/-- The port is lost: FAULT 0x05 to the slots that depend on it, failed reads, LOSSES; what stood at the port is gone.  It trains again
(`st` = 1), or is down after a reset of its own. -/
def State.peerLost (s : State) (n : Fin 8) (st : BitVec 2) : State :=
  let x := s.plkPort n
  let s1 : State := { s with
    ident := s.ident.dropPeer n
    plk := SMap.set PlkPort.init s.plk n.val { x with
      state := st, partner := 0, losses := satAdd x.losses 1, unread := true, credit := 0, owed := 0, out := [], sent := [] } }
  (s1.endKeys 5 5 (s.peerSlots n)).failReads (s.readers (· == .peer n))

/-- The sending partition's verdict for the step (R563): a clean one counts in the couch's summary; slots that the sender has ended end here
with the sender's status, and the couch waits for it no more. -/
def State.peerVerdict (s : State) (port : Fin 8) (p : Fin 32) : Option PeerVerdict → State
  | none => s
  | some v =>
    let c := (s.part p).couch
    let s1 := s.setPart p { s.part p with couch := { c with peers := if c.peers.contains port then c.peers else port :: c.peers } }
    match v with
    | .clean => s1
    | .ended slots code detail => s1.endKeys code detail ((s1.liveSlots [p]).filter fun k => slots.any fun n => k % 128 == n.val)

/-- Frames leave while there is credit, and stand in the sender's buffer until it returns (R558). -/
def PlkPort.pump (x : PlkPort) : PlkPort :=
  { x with sent := x.sent ++ x.out.take x.credit, out := x.out.drop x.credit, credit := x.credit - (x.out.take x.credit).length }

/-- Credits that a frame returns: up to 64 stand at the port, and so many of the oldest frames leave the buffer. -/
def PlkPort.credited (x : PlkPort) (n : Nat) : PlkPort := { x with credit := min 64 (x.credit + n), sent := x.sent.drop n }

/-- A data frame stands at the port for its partition, and its credit goes back with the next frame. -/
def PlkPort.take (x : PlkPort) (f : PeerFrame) : PlkPort :=
  { x with owed := 1, arrived := x.arrived ++ [⟨f.sender, f.part, f.transfer, f.index, f.payload⟩] }

/-- A frame arrives on a port that is up: accepted, asked for again, or its second failure loses the port.  In state AUTH its codewords count and
it carries no data. -/
def execPeerFrame (port : Fin 8) (f : PeerFrame) (s : State) : Out :=
  let x := s.plkPort port
  let y : PlkPort := { x with
    lastFrame := s.now, feccor := satAdd x.feccor f.corrected, fecunc := satAdd x.fecunc f.uncorrectable, owed := 0 }
  .next (if x.state ≤ 1 then s
    else if x.state = 2 then s.setPlk port y
    else if f.crcOk && f.uncorrectable == 0 then
      let z := (y.credited f.credit).pump
      if f.idle then s.setPlk port z else (s.setPlk port (z.take f)).peerVerdict port f.part f.verdict
    else if f.retransmission then (s.setPlk port y).peerLost port 1
    else s.setPlk port { y with retry := satAdd y.retry 1 })

/-- Lock is lost on a lane, or the partner's port is reset. -/
def execPeerLoss (port : Fin 8) (s : State) : Out := .next (if 2 ≤ (s.plkPort port).state.toNat then s.peerLost port 1 else s)

/-- 10 µs without a frame. -/
def execPeerIdleTimeout (port : Fin 8) (s : State) : Out :=
  .next (if 2 ≤ (s.plkPort port).state.toNat ∧ (s.plkPort port).lastFrame + 1000 ≤ s.now then s.peerLost port 1 else s)

/-- Frames for the partner, behind those that wait: one transfer. -/
def PlkPort.send (x : PlkPort) (bs : List PeerBody) : PlkPort :=
  ({ x with
    transfers := x.transfers + 1
    out := x.out ++ bs.zipIdx.map fun e => ⟨x.transfers, e.2, e.1⟩ } : PlkPort).pump

/-- Shard `shard` of a package as it goes to a partner: frames of up to 2,048 B. -/
def Package.pieces (k : Package) (shard : Nat) : List PeerBody :=
  (List.range (max 1 ((k.lens.getD shard 0 + 2047) / 2048))).map (.shard k.pubkey k.pkgid shard)

/-- A shard of a trusted package in the cache is served, which is a use of the package (R440, R564); another, or one in the loft of a
site that sleeps (R499), is answered as absent. -/
def execPeerShardRequest (port : Fin 8) (pubkey pkgid shard : Nat) (s : State) : Out :=
  let x := s.plkPort port
  let trusted := match s.furnish with | none => false | some fu => fu.publishers.any (·.pubkey == pubkey)
  let mine (k : Package) : Bool :=
    k.pubkey == pubkey && k.pkgid == pkgid && shard < k.got && (s.site (Fin.ofNat 64 k.site)).serves && trusted
  .next (if x.state ≠ 3 then s
    else match s.cache.packages.find? mine with
      | some k => { s.setPlk port (x.send (k.pieces shard)) with cache := ⟨k :: s.cache.packages.filter (· != k)⟩ }
      | none => s.setPlk port (x.send [.absent pubkey pkgid shard]))

/-! ### NVMe (R565, R566, R572) -/

def State.setSto (s : State) (n : Fin 4) (x : StoPort) : State := { s with sto := SMap.set StoPort.init s.sto n.val x }

/-- The partitions whose loads read from the drive on a port. -/
def State.driveReaders (s : State) (n : Fin 4) : List (Fin 32) :=
  s.readers fun q => match q with | .nvme k _ _ => k == n | _ => false

/-- The reads in flight on a port fail. -/
def State.stoFails (s : State) (n : Fin 4) (ps : List (Fin 32)) : State :=
  (s.setSto n { s.stoPort n with failed := satAdd (s.stoPort n).failed ps.length }).failReads ps

/-- The partitions whose loads wait for read commands of the drive, oldest partition number first; a command that completes is one of the
first of them. -/
def State.commanding (s : State) (port : Fin 4) : List (Fin 32) :=
  ((s.driveReaders port).filter fun p => 0 < (s.part p).load.cmdsDue).take 1

/-- A read command has completed. -/
def State.cmdDone (s : State) (p : Fin 32) : State := s.setLoad p { (s.part p).load with cmds := (s.part p).load.cmds + 1 }

/-- A read command completes, of those that a load's read takes (R565); one with an error status fails the read (R566). -/
def execNvmeReadComplete (port : Fin 4) (error : Bool) (s : State) : Out :=
  let x := s.stoPort port
  .next (if !x.present then s
    else if error then (s.setSto port { x with failed := satAdd x.failed 1 }).failReads (s.commanding port)
    else (s.commanding port).foldl State.cmdDone (s.setSto port { x with reads := satAdd x.reads 1 }))

/-- A read command that has not completed within 2 s. -/
def execNvmeReadTimeout (port : Fin 4) (s : State) : Out :=
  .next (s.stoFails port (((s.driveReaders port).filter fun p => (s.part p).load.since + readLimit ≤ s.now).take 1))

/-- The drive is gone, with its reads. -/
def State.driveGone (s : State) (n : Fin 4) : State :=
  (s.setSto n (s.stoPort n).gone).stoFails n (s.driveReaders n)

def execNvmeSurpriseRemoval (port : Fin 4) (s : State) : Out := .next (s.driveGone port)

def execNvmeLinkDown (port : Fin 4) (s : State) : Out := .next (s.driveGone port)

/-- A namespace that the device reads: LBAs of 512 B or 4 KiB, no metadata (R565). -/
def Namespace.ok (x : Namespace) : Bool := (x.lba == 512 || x.lba == 4096) && !x.metadata

/-- The drive is enumerated, and serves later reads; namespaces of other forms are ignored. -/
def execNvmeInsertion (port : Fin 4) (speed : BitVec 3) (width : BitVec 4) (spaces : List Namespace) (s : State) : Out :=
  .next (if s.diesOff || s.ident.ringOff.getLsbD (8 + port.val / 2) then s
    else s.setSto port { s.stoPort port with present := true, speed := speed, width := width, spaces := spaces.filter Namespace.ok })

/-! ### LINK resets and ring dies (R494, R525) -/

/-- A LINK reset of peer port `n`: its state is reset, and a port that was up is lost. -/
def State.peerReset (s : State) (n : Fin 8) : State :=
  if (s.plkPort n).state = 3 then s.peerLost n 0
  else { s.setPlk n { s.plkPort n with state := 0, partner := 0 } with ident := s.ident.dropPeer n }

def execLinkReset (peer : Bool) (port : Nat) (s : State) : Out :=
  .next (if peer then (if port < 8 then s.peerReset (Fin.ofNat 8 port) else s)
    else if port < 4 then s.portDown (Fin.ofNat 4 port) else s)

/-- The ring die resets: dies 0–1 PRT0–1, 2–5 PLK0–3, 6–7 STO0–1, in the order of R477. -/
def State.ringReset (s : State) (d : Nat) : State :=
  if d < 2 then (s.portDown (Fin.ofNat 4 (2 * d))).portDown (Fin.ofNat 4 (2 * d + 1))
  else if d < 6 then (s.peerReset (Fin.ofNat 8 (2 * (d - 2)))).peerReset (Fin.ofNat 8 (2 * (d - 2) + 1))
  else
    let a := Fin.ofNat 4 (2 * (d - 6))
    let b := Fin.ofNat 4 (2 * (d - 6) + 1)
    let s1 := s.stoFails a (s.driveReaders a)
    s1.stoFails b (s1.driveReaders b)

def execVlkResetLevel (die : Fin 8) (s : State) : Out := .next (s.ringReset die.val)

end Sys2Proof.Machine
end

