-- ==== Sys2Proof/Machine/Fetch.lean ====
section
/-! DEFINITION. The instruction store's words (R283, R284, R287–R290, R298–R312): which command of a tile a word is, and the
command fault of a word that is none. -/

namespace Sys2Proof.Machine

/-! ### Fields of the formats -/

def wReg (w : Word) (lo : Nat) : Reg := w.extractLsb' lo 5
def wRd (w : Word) : Reg := wReg w 21
def wRa (w : Word) : Reg := wReg w 16
def wRb (w : Word) : Reg := wReg w 11
def wImm (w : Word) : BitVec 16 := w.extractLsb' 0 16
def wMod (w : Word) : BitVec 6 := w.extractLsb' 0 6

/-- ALU functions (R289). -/
def aluOf (t : PTile) (w : Word) : Option Instr :=
  match (w.extractLsb' 0 11).toNat with
  | 0 => some (.aluAdd t (wRd w) (wRa w) (wRb w))
  | 1 => some (.aluSub t (wRd w) (wRa w) (wRb w))
  | 2 => some (.aluAnd t (wRd w) (wRa w) (wRb w))
  | 3 => some (.aluOr t (wRd w) (wRa w) (wRb w))
  | 4 => some (.aluXor t (wRd w) (wRa w) (wRb w))
  | 5 => some (.aluSll t (wRd w) (wRa w) (wRb w))
  | 6 => some (.aluSrl t (wRd w) (wRa w) (wRb w))
  | 7 => some (.aluSra t (wRd w) (wRa w) (wRb w))
  | 8 => some (.aluSlt t (wRd w) (wRa w) (wRb w))
  | 9 => some (.aluSltu t (wRd w) (wRa w) (wRb w))
  | 10 => some (.aluMul t (wRd w) (wRa w) (wRb w))
  | 11 => some (.aluMulhu t (wRd w) (wRa w) (wRb w))
  | 12 => some (.aluMin t (wRd w) (wRa w) (wRb w))
  | 13 => some (.aluMax t (wRd w) (wRa w) (wRb w))
  | 14 => some (.aluMinu t (wRd w) (wRa w) (wRb w))
  | 15 => some (.aluMaxu t (wRd w) (wRa w) (wRb w))
  | _ => none

/-- System instructions (R290); the unused rb field is the third operand, which the meaning checks. -/
def sysOf (t : PTile) (w : Word) : Option Instr :=
  match (w.extractLsb' 0 11).toNat with
  | 0 => some (.nop t (wRd w) (wRa w) (wRb w))
  | 1 => some (.stage t (wRd w) (wRa w) (wRb w))
  | 2 => some (.send t (wRd w) (wRa w) (wRb w))
  | 3 => some (.stepend t (wRd w) (wRa w) (wRb w))
  | 4 => some (.fence t (wRd w) (wRa w) (wRb w))
  | 5 => some (.bank t (wRd w) (wRa w) (wRb w))
  | _ => none

/-- A queue command with the fields of format Q. -/
def qOf (t : PTile) (w : Word) (mk : PTile → Reg → Reg → Reg → BitVec 6 → Instr) : Option Instr :=
  some (mk t (wRd w) (wRa w) (wRb w) (wMod w))

/-- Matrix queue (R298). -/
def mqOf (t : PTile) (w : Word) : Nat → Option Instr
  | 1 => qOf t w .wld
  | 2 => qOf t w .wldv
  | 3 => qOf t w .wsp
  | 4 => qOf t w .osp
  | _ => none

/-- Vector queue (R302). -/
def vqOf (t : PTile) (w : Word) : Nat → Option Instr
  | 0x00 => qOf t w .vadd
  | 0x01 => qOf t w .vsub
  | 0x02 => qOf t w .vmul
  | 0x03 => qOf t w .vfma
  | 0x04 => qOf t w .vmin
  | 0x05 => qOf t w .vmax
  | 0x06 => qOf t w .vand
  | 0x07 => qOf t w .vor
  | 0x08 => qOf t w .vxor
  | 0x09 => qOf t w .vshl
  | 0x0A => qOf t w .vshr
  | 0x0B => qOf t w .vclt
  | 0x0C => qOf t w .vceq
  | 0x0D => qOf t w .vsel
  | 0x0E => qOf t w .vcvt
  | 0x0F => qOf t w .venc
  | 0x10 => qOf t w .vexp
  | 0x11 => qOf t w .vrcp
  | 0x12 => qOf t w .vrsq
  | 0x13 => qOf t w .vred
  | 0x14 => qOf t w .vscan
  | 0x15 => qOf t w .vamax
  | 0x16 => qOf t w .vtopk
  | 0x17 => qOf t w .vdraw
  | 0x18 => qOf t w .vsmax
  | 0x19 => qOf t w .vdrain
  | 0x1A => qOf t w .vld
  | 0x1B => qOf t w .vst
  | 0x1C => qOf t w .vsrch
  | 0x1D => qOf t w .vrot
  | 0x1E => qOf t w .vbcst
  | _ => none

/-- Vat-lane queue (R306). -/
def lqOf (t : PTile) (w : Word) : Nat → Option Instr
  | 1 => qOf t w .leval
  | 2 => qOf t w .ldrive
  | _ => none

/-- DMA queue (R310). -/
def dqOf (t : PTile) (w : Word) : Nat → Option Instr
  | 1 => qOf t w .dcopy
  | 2 => qOf t w .dpress
  | 3 => qOf t w .dmcast
  | _ => none

/-- Semaphore queue (R312). -/
def sqOf (t : PTile) (w : Word) : Nat → Option Instr
  | 1 => qOf t w .sadd
  | 2 => qOf t w .ssub
  | 3 => qOf t w .swait
  | 4 => qOf t w .sread
  | _ => none

/-- A queue's commands: QWAIT in every queue (R295), else those of `f`. -/
def queueOf (t : PTile) (w : Word) (k : Queue) (f : Nat → Option Instr) : Option Instr :=
  let cmd := (w.extractLsb' 6 5).toNat
  if cmd = 0x1F then some (.qwait t k (wRd w) (wRa w) (wRb w) (wMod w)) else f cmd

/-- The command of tile `t` that an instruction word is, by its major opcode (R288); none for an opcode, func or CMD that is
reserved.  What the command does with its other fields, and the faults of R287 in them, are its meaning's. -/
def insnOf (t : PTile) (w : Word) : Option Instr :=
  match (w.extractLsb' 26 6).toNat with
  | 0x01 => aluOf t w
  | 0x02 => some (.addi t (wRd w) (wRa w) (wImm w))
  | 0x03 => some (.andi t (wRd w) (wRa w) (wImm w))
  | 0x04 => some (.ori t (wRd w) (wRa w) (wImm w))
  | 0x05 => some (.xori t (wRd w) (wRa w) (wImm w))
  | 0x06 => some (.slti t (wRd w) (wRa w) (wImm w))
  | 0x07 => some (.sltiu t (wRd w) (wRa w) (wImm w))
  | 0x08 => some (.shi t (wRd w) (wRa w) (wImm w))
  | 0x0B => some (.lui t (wRd w) (wRa w) (wImm w))
  | 0x0C => some (.lw t (wRd w) (wRa w) (wImm w))
  | 0x0D => some (.sw t (wRd w) (wRa w) (wImm w))
  | 0x10 => some (.beq t (wRd w) (wRa w) (wImm w))
  | 0x11 => some (.bne t (wRd w) (wRa w) (wImm w))
  | 0x12 => some (.blt t (wRd w) (wRa w) (wImm w))
  | 0x13 => some (.bge t (wRd w) (wRa w) (wImm w))
  | 0x14 => some (.bltu t (wRd w) (wRa w) (wImm w))
  | 0x15 => some (.bgeu t (wRd w) (wRa w) (wImm w))
  | 0x16 => some (.jal t (wRd w) (w.extractLsb' 0 21))
  | 0x17 => some (.jalr t (wRd w) (wRa w) (wImm w))
  | 0x18 => some (.csrr t (wRd w) (wRa w) (wImm w))
  | 0x1A => sysOf t w
  | 0x20 => queueOf t w .mq (mqOf t w)
  | 0x21 => queueOf t w .vq (vqOf t w)
  | 0x22 => queueOf t w .lq (lqOf t w)
  | 0x23 => queueOf t w .dq (dqOf t w)
  | 0x24 => queueOf t w .sq (sqOf t w)
  | _ => none

/-! ### Reserved words -/

/-- The instruction word at a tile's PC. -/
def Tile.wordAt (x : Tile) : Word := SMap.get 0 x.mem.istore (x.sc.pc.toNat / 4)

/-- The core stands at a word that is no command: one of a program's image, or a zero word of the unloaded store of an open
partition (R284, R287). -/
def State.atReserved (s : State) (t : PTile) : Bool :=
  (match (s.tile t).pl.part with | none => false | some p => (s.part p).loaded || (s.part p).open_) && (insnOf t (s.tile t).wordAt).isNone

/-- A core that can issue and stands at a reserved word: a command fault (R287), with what every instruction's issue does before. -/
def State.runReserved (s : State) (t : PTile) : State :=
  s.onTile t (s.canIssue t && s.atReserved t) fun c f => f.issue c [] fun g => g.fault c (s.tile t).wordAt.toNat

/-- Every tile. -/
def State.runAllReserved (s : State) : State := s.tiles.foldl (fun s e => s.runReserved (PTile.ofKey e.1)) s

/-! ### Units that wait -/

/-- A unit of a tile that runs has a command to take, or a copy to go on with. -/
def State.pumpDue (s : State) (t : PTile) : Bool := s.tileRuns t && ((s.tile t).waiting != 0 || (s.tile t).dma.ph == .vatWait)

/-- The units of every tile try what waits (R192, R294, R308): no command stays behind a wait that has passed. -/
def State.pumpTiles (s : State) : State :=
  s.tiles.foldl (fun s e => s.onTile (PTile.ofKey e.1) (s.pumpDue (PTile.ofKey e.1)) fun c f => f.pump c) s

end Sys2Proof.Machine
end

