-- ==== Sys2Proof/Safety.lean ====
section
/-! DEFINITION. The terms that the claims use: an instruction that issues at once, what stays unchanged when only one tile
takes part in a step, memories in canonical form, a one-time signing key that is used in order. -/

namespace Sys2Proof.Machine

/-- The command answers a next state, of which `P` holds. -/
def Completes (i : Instr) (s : State) (P : State → Prop) : Prop := ∃ u, exec i s = .next u ∧ P u

/-- The byte memories of the block are in canonical form. -/
abbrev Memory.wf (m : SMap Byte) : Bool := SMap.wf (0 : Byte) m

/-- The leaf that signs next lies at or below LIMIT, the first leaf not yet reserved (R585). -/
def Ident.sound (i : Ident) : Bool := i.lmsNext ≤ i.lmsLimit

/-- An instruction of tile `t` that names the registers `rs` issues without a wait: the core can issue, its word has no
uncorrectable error (R284), no earlier command holds one of the registers (R315), their results are ready (R314), and the two
lockstep cores agree (R285). -/
structure Issues (s : State) (t : PTile) (rs : List Reg) : Prop where
  can : s.canIssue t = true
  word : SMap.get Ecc.ok (s.tile t).mem.istoreEcc ((s.tile t).sc.pc.toNat / 4) ≠ .double
  free : (s.tile t).scalarHolds ⟨t, s⟩ ((rs.filter (· ≠ 0)).map fun r => Res.s r.toNat) [] = []
  ready : (s.tile t).sc.readyAt rs ≤ (s.tile t).sc.cyc.toNat
  lock : (s.tile t).pl.lockstepUpset = false

/-- Outside tile `t` nothing has changed. -/
structure OnlyTile (s u : State) (t : PTile) : Prop where
  others : ∀ r : PTile, r ≠ t → u.tile r = s.tile r
  rest : { u with tiles := s.tiles } = s

/-- What every step keeps: the vats' codes and the lofts stand in canonical form, and no session stands with a used ticket
(R554, R556). -/
structure State.Inv (s : State) : Prop where
  vats : Memory.wf s.vatMem = true
  loft : Memory.wf s.loft = true
  tickets : ∀ e ∈ s.sessions, e.2.ticketUsed = false

/-- Outside the lane no lane has changed. -/
def OnlyLane (s u : State) (t : PTile) (lane : Fin 2) : Prop :=
  ∀ (r : PTile) (k : Fin 2), (r ≠ t ∨ k ≠ lane) → u.lane r k = s.lane r k

/-- Session `n` stands, is not lost and holds a ticket that has not been used (R554). -/
structure Talks (s : State) (n : Nat) (x : Session) : Prop where
  found : s.session n = some x
  here : x.lost = none
  ticket : x.ticketUsed = false

/-- Frame `f` is among the frames sent to session `n` and not acknowledged, or queued for it (R549). -/
def Received (u : State) (n : Nat) (f : Frame) : Prop := ∃ z : Session, u.session n = some z ∧ f ∈ z.unacked ++ z.queued

/-- The slots with keys other than `k` are the same, but for the positions in flight that a slot table states (R386). -/
def OtherSlots (s u : State) (k : Nat) : Prop :=
  ∀ j : Nat, j ≠ k → { SMap.get Slot.init u.slots j with nf := 0 } = { SMap.get Slot.init s.slots j with nf := 0 }

/-- The parts of a tile outside its scalar core and its clocks. -/
structure SameUnits (x y : Tile) : Prop where
  mq : y.mq = x.mq
  vq : y.vq = x.vq
  lq : y.lq = x.lq
  dq : y.dq = x.dq
  sq : y.sq = x.sq
  mx : y.mx = x.mx
  vec : y.vec = x.vec
  dma : y.dma = x.dma
  rp : y.rp = x.rp
  pl : y.pl = x.pl

/-- The control and status registers that an instruction without an effect on them leaves alone: the stage counter, the
step, the bin, PRESSOVF, the slips, the completion counts, ENTRY, the checkpoint, and the core still issues. -/
structure SameControl (a b : Scalar) : Prop where
  stagecnt : b.stagecnt = a.stagecnt
  step : b.step = a.step
  bin : b.bin = a.bin
  pressovf : b.pressovf = a.pressovf
  slipsTotal : b.slipsTotal = a.slipsTotal
  slipsStep : b.slipsStep = a.slipsStep
  slip1a : b.slip1a = a.slip1a
  slip1b : b.slip1b = a.slip1b
  qdone : b.qdone = a.qdone
  entry : b.entry = a.entry
  ckpt : b.ckpt = a.ckpt
  wait : b.wait = a.wait
  halted : b.halted = a.halted
  stopped : b.stopped = a.stopped

/-- The effect of a scalar instruction that writes `v` to `rd` (s0 discards it, R283) and goes on at `npc`, and its frame. -/
structure Wrote (s u : State) (t : PTile) (rd : Reg) (v : Word) (npc : BitVec 16) : Prop where
  only : OnlyTile s u t
  units : SameUnits (s.tile t) (u.tile t)
  mem : (u.tile t).mem = (s.tile t).mem
  control : SameControl (s.tile t).sc (u.tile t).sc
  regs : ∀ r : Reg, (u.tile t).sc.reg r = if r = rd ∧ r ≠ 0 then v else (s.tile t).sc.reg r
  pc : (u.tile t).sc.pc = npc

/-- The effect of a scalar instruction that writes no register and no memory and goes on at `npc`, and its frame. -/
structure Moved (s u : State) (t : PTile) (npc : BitVec 16) : Prop where
  only : OnlyTile s u t
  units : SameUnits (s.tile t) (u.tile t)
  mem : (u.tile t).mem = (s.tile t).mem
  control : SameControl (s.tile t).sc (u.tile t).sc
  regs : ∀ r : Reg, (u.tile t).sc.reg r = (s.tile t).sc.reg r
  pc : (u.tile t).sc.pc = npc

/-- A command fault of a scalar instruction (R287, R319): the event is in the check report, the core issues no more, and
nothing is performed. -/
structure Faulted (s u : State) (t : PTile) : Prop where
  event : evtInsnFault ∈ (u.tile t).rp.rep.fatal
  halted : (u.tile t).sc.halted = true
  pc : (u.tile t).sc.pc = (s.tile t).sc.pc
  regs : ∀ r : Reg, (u.tile t).sc.reg r = (s.tile t).sc.reg r
  mem : (u.tile t).mem = (s.tile t).mem
  vec : (u.tile t).vec = (s.tile t).vec
  mx : (u.tile t).mx = (s.tile t).mx
  others : ∀ r : PTile, r ≠ t → u.tile r = s.tile r

/-- A planned wait has begun (R290–R292): the core waits, the PC, the registers and the memories stay. -/
structure Waiting (s u : State) (t : PTile) (w : Wait) : Prop where
  wait : (u.tile t).sc.wait = w
  pc : (u.tile t).sc.pc = (s.tile t).sc.pc
  regs : ∀ r : Reg, (u.tile t).sc.reg r = (s.tile t).sc.reg r
  mem : (u.tile t).mem = (s.tile t).mem
  units : SameUnits (s.tile t) (u.tile t)
  others : ∀ r : PTile, r ≠ t → u.tile r = s.tile r

end Sys2Proof.Machine
end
┄┄┄┄┄┄┄┄┄┄┄┄┄┄┄┄┄┄┄┄
Prompt:
Return exactly the lines above from the line that has "(.aluSll t (wRd w) (wRa w) (wRb w))" through the line that has "(.aluSltu t (wRd w) (wRa w) (wRb w))", inclusive, and nothing else.

Result for this task:
  | 5 => some (.aluSll t (wRd w) (wRa w) (wRb w))
  | 6 => some (.aluSrl t (wRd w) (wRa w) (wRb w))
  | 7 => some (.aluSra t (wRd w) (wRa w) (wRb w))
  | 8 => some (.aluSlt t (wRd w) (wRa w) (wRb w))
  | 9 => some (.aluSltu t (wRd w) (wRa w) (wRb w))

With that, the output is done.